I go hilariously out of my way to eliminate elasticsearch at any org I join. Usually because it's only being used for logs and modern tools like loki are immeasurably easier to scale and cheaper to run. But I also find many many developers using it don't know about time series databases or anything at all about which data structures go in which kind of database and just dump everything into a horrifically organized search database. Its at least one order of magnitude worse to scale and operate than a mongo-type nosql database being used incorrectly by a developer who doesn't know any better and two orders of magnitude worse than a sql database being used incorrectly by a developer who doesn't know any better.
Loki's fine if you are very cost sensitive and are comfortable with Prometheus, but it's not really a replacement for a text-search database like Elasticsearch. It also scales about the same, both being horizontally scalable (I'm not sure what Loki's sharding strategy is). Our ELK stack runs on 3 2cpu/8gb ram nodes totaling about $160 a month and can handle 50+ million of records or so (I haven't ran it to its absolute limit). This is a comfortable price to performance ratio for us and I imagine many other companies.
I think people that have issues scaling any modern distributed data stack are because a) Don't have experts or b) Bad practices/stretching the use case. I worked on a project once where the ES cluster performance was degrading because they kept increasing the number of fields. At some point, they had more than 5k for a single document schema even though ES docs mention going over the limit (1k) is not a good idea. I mean if any of these big tech companies can manage clusters of hundreds of nodes for any of these data stacks I'm sure your scaling issues aren't because of the tool.
Easy/hard is depending on the experience of the user.
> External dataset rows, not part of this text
-- ==== Sys2Proof/Machine/Mem.lean ====
section
/-! DEFINITION. Loads, stores, prefetches, atomics, reductions and tile control of strand L (R247 to R255). -/

namespace Sys2Proof.Machine

/-! ## Shared forms -/

/-- A space that a form does not allow, or an order that it does not allow (R97, R126, R248, R253). -/
def formOffences (p : Word) (bit : Nat) (spaces : List Nat) (ords : List Nat) : List Offence :=
  valAt (polSpace p < 5 ∧ !spaces.contains (polSpace p)) bit 23 9 ++
  valAt (polOrd p < 3 ∧ !ords.contains (polOrd p)) bit 26 9

/-- The offences of the address of an access of `n` bytes (R4, R96, R97, R248); a counter handle must be a multiple of 8 too
(log 68). -/
def Core.accessOffences (c : Core) (space : Nat) (a : Word) (n bit : Nat) : List Offence :=
  addressOffences space a bit ++ val (a.toNat % n ≠ 0) bit 5 ++
  val (space = 1 ∧ field a 21 43 = 0 ∧ c.padSize ≤ a.toNat) bit 6

/-- The part of memory that a space-0 access of the word being tried holds from issue on, if its check passes then: a store is
posted only after it (R398). -/
def State.passed (s : State) (need space : Nat) (a : Word) (n : Nat) : List Seg :=
  let c := s.here
  if space = 0 ∧ (s.checkRange c.asid c.root need a.toNat n).isNone then s.segs c.asid c.root a.toNat n else []

/-- The access that the word being tried makes, `need` its permissions. -/
def State.accessMop (s : State) (kind : MopKind) (need : Nat) (p a : Word) (n : Nat) : MemOp :=
  { strand := s.cur.strand, tok := s.tok, kind := kind, space := polSpace p, addr := a, len := n, ord := polOrd p,
    scope := polScope p, sent := s.now, segs := s.passed need (polSpace p) a n,
    cls := classOf (field p 0 10) (field p 10 10) a.toNat, snap := s.snapshot }

/-- LD (R247 to R249). -/
def execLd (h : Hdr) (d a p : Fin 32) (n : Fin 4) (x : Fin 2) (s : State) : Host.Outcome State Fault Refusal :=
  s.issueOn .l h fun s =>
    let tok := s.tok
    let w := 2 ^ n.val
    let pv := s.rx p
    let av := s.rx a
    let m := s.accessMop (.load d (x.val = 1)) PR pv av w
    { accs := [wrx d 16, rdx a 11, rdx p 6]
      bits := wordFaults (.ld h d a p n x)
      checks := policyOffences pv 6 ++ formOffences pv 6 [0, 1, 2, 3, 4] [0, 1] ++
        valAt (polSpace pv = 3 ∧ n.val ≠ 3) 6 23 9 ++ s.here.accessOffences (polSpace pv) av w 11
      go := fun s => (s.setHere (s.here.promise .l tok [.x d 0] false)).postMop m }

/-- The tiles of this module that a store at an address of a space reaches: the core and the byte offset. -/
def State.tileAt (s : State) (space : Nat) (a : Word) : Option (Nat × Nat) :=
  if space = 1 then some (s.cur.core, a.toNat)
  else if space = 2 ∧ sprModule a = s.hub.module then some (sprCore a, sprOffset a)
  else none

/-- A store into the source lines of an APPEND (R4, R277). -/
def State.storeOffence (s : State) (space : Nat) (a : Word) (n bit : Nat) : List Offence :=
  match s.tileAt space a with
  | some (c, o) => s.sourceOffence c o n bit
  | none => []

/-- ST (R247 to R249). -/
def execSt (h : Hdr) (d a p : Fin 32) (n : Fin 4) (s : State) : Host.Outcome State Fault Refusal :=
  s.issueOn .l h fun s =>
    let w := 2 ^ n.val
    let pv := s.rx p
    let av := s.rx a
    let m := s.accessMop (.store (bytesOf w (s.rx d).toNat)) PW pv av w
    { accs := [rdx d 16, rdx a 11, rdx p 6]
      bits := wordFaults (.st h d a p n)
      checks := policyOffences pv 6 ++ formOffences pv 6 [0, 1, 2, 4] [0, 2] ++
        s.here.accessOffences (polSpace pv) av w 11 ++ s.storeOffence (polSpace pv) av w 11
      go := fun s => s.postMop m }

/-- A prefetch brings its line in (R250): it is read, with what that finds of damage, and held with the policy's class. Nothing
comes past an egress stop (R368). -/
def State.prefetch (s : State) (a : Word) (n : Nat) (cls : Option Nat) : State :=
  let c := s.here
  if s.walkSealed c.asid c.root a.toNat || s.sealed (lineOf (s.paOf c.asid c.root a.toNat)) then s else
  let s1 := s.settleVa c.asid c.root a.toNat n
  let s2 := s1.markAll (s1.linesOf c.asid c.root a.toNat n) (memInfo 0 0 false PR n)
  s2.touchAll s2.cur.core (s2.segs c.asid c.root a.toNat n) (cls.getD (s2.pageClass c.asid c.root a.toNat))

/-- PF (R250): it may bring the line in, or not; nothing else of it shows. -/
def execPf (h : Hdr) (a p : Fin 32) (n : Fin 4) (s : State) : Host.Outcome State Fault Refusal :=
  s.issueOn .l h fun s =>
    let pv := s.rx p
    let av := s.rx a
    let c := s.here
    let ok : Bool := (s.checkRange c.asid c.root PR av.toNat 1).isNone
    { accs := [rdx a 11, rdx p 6]
      bits := wordFaults (.pf h a p n)
      checks := policyOffences pv 6 ++ formOffences pv 6 [0] [0] ++
        s.here.accessOffences (polSpace pv) av (2 ^ n.val) 11
      go := fun s =>
        if ok ∧ s.free % 2 = 0 then
          (s.prefetch av (2 ^ n.val) (classOf (field pv 0 10) (field pv 10 10) av.toNat)).drew
        else s.drew }

/-- Bytes of an atomic's operand (R251). -/
def amoBytes (z : Fin 2) : Nat := if z.val = 0 then 8 else 4

/-- An atomic (R251, R253): xd is read as the expected value by `cas` alone. -/
def State.amo (s : State) (i : Instr) (h : Hdr) (op : AmoOp) (d a b p : Fin 32) (z : Fin 2) :
    Host.Outcome State Fault Refusal :=
  s.issueOn .l h fun s =>
    let tok := s.tok
    let pv := s.rx p
    let av := s.rx a
    let cas : Bool := op = .cas
    let m := s.accessMop (.amo op d (s.rx b) (if cas then s.rx d else 0)) PATOM pv av (amoBytes z)
    { accs := [⟨.x d, cas, true, 16⟩, rdx a 11, rdx b 6, rdx p 1]
      bits := wordFaults i
      checks := policyOffences pv 1 ++ formOffences pv 1 [0, 4] [0, 1, 2] ++
        s.here.accessOffences (polSpace pv) av (amoBytes z) 11
      go := fun s => (s.setHere (s.here.promise .l tok [.x d 0] false)).postMop m }

/-- AMO.ADD (R251). -/
def execAmoAdd (h : Hdr) (d a b p : Fin 32) (z : Fin 2) (s : State) : Host.Outcome State Fault Refusal :=
  s.amo (.amoAdd h d a b p z) h .add d a b p z
/-- AMO.AND (R251). -/
def execAmoAnd (h : Hdr) (d a b p : Fin 32) (z : Fin 2) (s : State) : Host.Outcome State Fault Refusal :=
  s.amo (.amoAnd h d a b p z) h .and d a b p z
/-- AMO.OR (R251). -/
def execAmoOr (h : Hdr) (d a b p : Fin 32) (z : Fin 2) (s : State) : Host.Outcome State Fault Refusal :=
  s.amo (.amoOr h d a b p z) h .or d a b p z
/-- AMO.XOR (R251). -/
def execAmoXor (h : Hdr) (d a b p : Fin 32) (z : Fin 2) (s : State) : Host.Outcome State Fault Refusal :=
  s.amo (.amoXor h d a b p z) h .xor d a b p z
/-- AMO.MAX (R251). -/
def execAmoMax (h : Hdr) (d a b p : Fin 32) (z : Fin 2) (s : State) : Host.Outcome State Fault Refusal :=
  s.amo (.amoMax h d a b p z) h .max d a b p z
/-- AMO.MIN (R251). -/
def execAmoMin (h : Hdr) (d a b p : Fin 32) (z : Fin 2) (s : State) : Host.Outcome State Fault Refusal :=
  s.amo (.amoMin h d a b p z) h .min d a b p z
/-- AMO.SWAP (R251). -/
def execAmoSwap (h : Hdr) (d a b p : Fin 32) (z : Fin 2) (s : State) : Host.Outcome State Fault Refusal :=
  s.amo (.amoSwap h d a b p z) h .swap d a b p z
/-- AMO.CAS (R251). -/
def execAmoCas (h : Hdr) (d a b p : Fin 32) (z : Fin 2) (s : State) : Host.Outcome State Fault Refusal :=
  s.amo (.amoCas h d a b p z) h .cas d a b p z

/-- A reduction (R252, R253): a space-0 `red` is translated and checked before it enters the memory queue (R398). -/
def State.red (s : State) (i : Instr) (h : Hdr) (op : RedOp) (a b p : Fin 32) (z : Fin 2) :
    Host.Outcome State Fault Refusal :=
  s.issueOn .l h fun s =>
    let pv := s.rx p
    let av := s.rx a
    let c := s.here
    let bad := if polSpace pv = 0 then s.checkRange c.asid c.root PATOM av.toNat 4 else none
    let leaf := s.leafOf c.asid c.root av.toNat
    let m := { s.accessMop (.red op (z.val = 1) ((s.rx b).setWidth 32)) PATOM pv av 4 with
      home := if polSpace pv = 0 then some (s.paOf c.asid c.root av.toNat, leafKv leaf, leafRed leaf) else none }
    { accs := [rdx a 11, rdx b 6, rdx p 1]
      bits := wordFaults i
      checks := policyOffences pv 1 ++ formOffences pv 1 [0, 4] [0, 1, 2] ++
        s.here.accessOffences (polSpace pv) av 4 11
      fault := bad.map fun f => ⟨f.synd, f.addr, memInfo 3 0 false PATOM 4 f, recOf f, none⟩
      found := fun s => if polSpace pv = 0 then s.settleWalk c.asid c.root av.toNat else s
      go := fun s => s.postMop m }

/-- RED.ADD (R252). -/
def execRedAdd (h : Hdr) (a b p : Fin 32) (z : Fin 2) (s : State) : Host.Outcome State Fault Refusal :=
  s.red (.redAdd h a b p z) h .add a b p z
/-- RED.MAX (R252). -/
def execRedMax (h : Hdr) (a b p : Fin 32) (z : Fin 2) (s : State) : Host.Outcome State Fault Refusal :=
  s.red (.redMax h a b p z) h .max a b p z
/-- RED.MIN (R252). -/
def execRedMin (h : Hdr) (a b p : Fin 32) (z : Fin 2) (s : State) : Host.Outcome State Fault Refusal :=
  s.red (.redMin h a b p z) h .min a b p z

/-! ## Tile control (R254, R255) -/

/-- A tile instruction that acts in order with the strand's space-1 accesses. -/
def State.tileMop (s : State) (kind : MopKind) (t : Nat) : MemOp := { s.lineMop kind t 0 with len := 4096 }

/-- A `tseal` would write an absent source line of an APPEND (R4, R277). -/
def State.sealOffence (s : State) (t bit : Nat) : List Offence :=
  forbid ((List.range 32).any (fun n => !(s.here.tile t).present n && (s.here.tile t).state != 2 &&
    s.sourceBusy s.cur.core (4096 * t + 128 * n) 128) = true) bit

/-- TSEAL (R254). -/
def execTseal (h : Hdr) (t : Fin 512) (s : State) : Host.Outcome State Fault Refusal :=
  s.issueOn .l h fun s =>
    let m := s.tileMop (.tseal t) t
    { bits := wordFaults (.tseal h t) ++ s.here.tileOffence t 1 7
      checks := s.sealOffence t 7
      go := fun s => s.postMop m }

/-- TDROP (R254). -/
def execTdrop (h : Hdr) (t : Fin 512) (s : State) : Host.Outcome State Fault Refusal :=
  s.issueOn .l h fun s =>
    let m := s.tileMop (.tdrop t) t
    { bits := wordFaults (.tdrop h t) ++ s.here.tileOffence t 1 7, go := fun s => s.postMop m }

/-- Tile instructions follow strand L's space-1 accesses in program order (R255). -/
def Core.tileOrder (c : Core) : List Wait := if c.mops.any fun m => m.strand == .l && m.space == 1 then [.other] else []

/-- TALLOC (R112, R254): EXPECT is aux + 1 and PRES is clear, in order with the earlier accesses; not ready until the tile is
EMPTY. -/
def execTalloc (h : Hdr) (t : Fin 512) (c : Fin 32) (s : State) : Host.Outcome State Fault Refusal :=
  s.issueOn .l h fun s =>
    { bits := wordFaults (.talloc h t c) ++ s.here.tileOffence t 1 7
      waits := (if (s.here.tile t).state = 0 then [] else [.other]) ++ s.here.tileOrder
      go := fun s => s.setHere (s.here.setTile t { s.here.tile t with expect := c.val + 1, pres := 0 }) }

/-- TWAIT (R254): it holds the strand's next word, in order with the earlier accesses. -/
def execTwait (h : Hdr) (t : Fin 512) (s : State) : Host.Outcome State Fault Refusal :=
  s.issueOn .l h fun s =>
    { bits := wordFaults (.twait h t) ++ s.here.tileOffence t 1 7
      waits := s.here.tileOrder
      go := fun s => s.hold (.tile t) }

/-- TSTAT (R111, R254): the tile's entry in the issue cycle. -/
def execTstat (h : Hdr) (d : Fin 32) (t : Fin 512) (s : State) : Host.Outcome State Fault Refusal :=
  s.issueOn .l h fun s =>
    { s.scalar [wrx d 16] 2 d (s.here.tile t).word with
      bits := wordFaults (.tstat h d t) ++ s.here.tileOffence t 1 7
      waits := s.here.tileOrder }

end Sys2Proof.Machine
end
Someone with a lot of experience with Elasticsearch will have a easy time scaling Elasticsearch and hard time scaling Kafka, and vice-versa.
Better to compare how complex they are to scale in terms of actions required.
Agree that both are expensive to scale on multiple node. But keep in mind, you can use it with a single node (like others do with a database like mysql).
Just don't go multiple node if not needed by the project. But when you will need to, with Kestra you can go multiple node and scale.
… but your core dependencies are a Kafka cluster and an elastic search cluster which are both a pain in the ass to scale; so really, could you run this seriously without a really expensive hosted cloud instance of both of those?
This kind of wording:
> Since the application is a Kafka Stream, the application can be scale infinitely
Is a major turn off to me.
Kafka cannot scale infinitely. Nothing can. In fact, Kafka can be a pain in the ass to scale.
In makes me question some of the other commentary on the project.